-- ==== Sys2Proof/Machine/ScanOps.lean ====
section
/-! DEFINITION. The Scan Unit's operations (chapter 3): pass context, line references, the codes of a
line, the line store, and the beginning and closing of lines at index marks. -/

namespace Sys2Proof.Machine

/-- What the Sender hands the Scan Unit for the revolution that opens (R67): no permission, or a
permission for the last phasing revolution of a call-up's phasing or of a phasing restart, or for a
last rephase or picture revolution. -/
inductive Permission where
  | withheld | lastPhasing | given
  deriving DecidableEq, Repr

/-- The pass context at the start of a pass (R52). -/
def scanContext (j : Job) : ScanPass :=
  { job := j.number
    curve := j.curve
    pitch := j.pitch
    lines := j.lines
    nextLine := 1
    line := none
    invalid := 0
    heldRefs := 0
    spoiledLines := 0
    drift := false
    failed := false
    ended := false }

/-- The start of a pass: its context, and the running references seeded from W0 and B0 (R52). -/
def scanBegin (j : Job) (s : State) : State :=
  s.onScan fun c => { c with pass := some (scanContext j), wr := s.cal.w0, br := s.cal.b0 }

/-- The end of scanning (R72): once per pass. -/
def scanEnd (s : State) : State :=
  s.onScan fun c =>
    match c.pass with
    | none => c
    | some x =>
      if x.ended then c else { c with store := [], pass := some { x with line := none, ended := true } }

/-- A list of codes brought to a length, each place not read a free value (log entry 8: never needed with
all positions read). -/
def padCodes (n : Nat) (codes : List Nat) : List Nat :=
  codes ++ (List.range' codes.length (n - codes.length)).map fun i => (Config.unreadCode i).val

/-- The line reference at position 32 (R53 to R56): the running references updated or held. -/
def lineReference (x : ScanPass) (l : ScanLine) (c : Scan) : Scan :=
  let wl := l.whiteSum / 16
  let bl := l.blackSum / 16
  if referenceValid wl bl then
    { c with wr := blend c.wr wl, br := blend c.br bl, pass := some { x with invalid := 0 } }
  else if x.invalid + 1 < 12 then
    { c with
      pass := some
        { x with
          invalid := x.invalid + 1
          heldRefs := x.heldRefs + 1
          line := some { l with heldRef := true } } }
  else
    { c with
      pass := some
        { x with
          invalid := 12
          heldRefs := x.heldRefs + 1
          line := none
          failed := true } }

/-- A sample position at the Scan Unit (R53, R57, R58); outside a line the position passes. -/
def scanSample (p x : Nat) (c : Scan) : Scan :=
  match c.pass with
  | none => c
  | some ctx =>
    match ctx.line with
    | none => c
    | some l =>
      if p < 16 then
        { c with pass := some { ctx with line := some { l with whiteSum := l.whiteSum + x } } }
      else if p < 32 then
        { c with pass := some { ctx with line := some { l with blackSum := l.blackSum + x } } }
      else if p = 32 then lineReference ctx l c
      else if p < Config.pictureStart then c
      else
        let code := toneCode (c.curvePoints ctx.curve) (normalise c.wr c.br x)
        let read := { l with codes := padCodes (p - Config.pictureStart) l.codes ++ [code] }
        { c with pass := some { ctx with line := some read } }

/-- The Scan Unit has failed the pass with REFERENCE (R56). -/
def Scan.referenceFailed (c : Scan) : Bool :=
  match c.pass with
  | none => false
  | some x => x.failed

/-- A step fault marks the line in progress spoiled (R42, R70). -/
def spoilLine (s : State) : State :=
  s.onScanPass fun x => { x with line := x.line.map fun l => { l with spoiled := true } }

/-- The record a line in progress becomes (R64, R68). -/
def lineRecord (x : ScanPass) (l : ScanLine) : LineRecord :=
  { job := x.job
    line := l.number
    codes := padCodes Config.lineCodes l.codes
    heldRef := l.heldRef
    drift := x.drift }

/-- The closing of the line in progress at an index mark (R68), given whether the drive's verdict on
the revolution just ended is good. -/
def closeLine (good : Bool) (c : Scan) : Scan :=
  match c.pass with
  | none => c
  | some x =>
    match x.line with
    | none => c
    | some l =>
      if !good || l.spoiled then
        { c with
          pass := some
            { x with
              line := none
              spoiledLines := x.spoiledLines + 1
              nextLine := if l.number = 1 then 1 else l.number + 1 } }
      else
        { c with
          store := c.store ++ [lineRecord x l]
          pass := some { x with line := none, nextLine := l.number + 1 } }

/-- The conditions of R69 for beginning a line in the revolution that opens. -/
def mayBeginLine (perm : Permission) (locked : Bool) (car : CarriageState) (c : Scan) (x : ScanPass) :
    Bool :=
  perm != .withheld && locked && decide (x.nextLine ≤ x.lines) && decide (c.store.length ≤ 1) &&
    !x.ended && !x.failed && (x.nextLine != 1 || car == .home) &&
    (perm != .lastPhasing || x.nextLine == 1)

/-- A new line in progress (R69). -/
def freshLine (n : Nat) : ScanLine :=
  { number := n, codes := [], heldRef := false, spoiled := false, whiteSum := 0, blackSum := 0 }

/-- The beginning of a line at an index mark, with its carriage step after line 1 (R69). -/
def beginLine (perm : Permission) (locked : Bool) (s : State) : State :=
  match s.scan.pass with
  | none => s
  | some x =>
    if mayBeginLine perm locked s.drive.carriage s.scan x then
      let t := s.onScanPass fun x => { x with line := some (freshLine x.nextLine) }
      if x.nextLine = 1 then t else orderStep x.pitch t
    else s

/-- A take of the record of line m (R66): the oldest record, if it carries line m. -/
def takeRecord (m : Nat) (s : State) : Option LineRecord × State :=
  match s.scan.store with
  | [] => (none, s)
  | r :: rest =>
    if r.line = m then (some r, s.onScan fun c => { c with store := rest }) else (none, s)

end Sys2Proof.Machine
end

WHAT THE EXERCISE ASKS —
Using the entries, return every line where the word "number" can be found.

ANSWER FOR THE TASK —
  { job := j.number
    line := l.number
              nextLine := if l.number = 1 then 1 else l.number + 1 } }
          pass := some { x with line := none, nextLine := l.number + 1 } }
  { number := n, codes := [], heldRef := false, spoiled := false, whiteSum := 0, blackSum := 0 }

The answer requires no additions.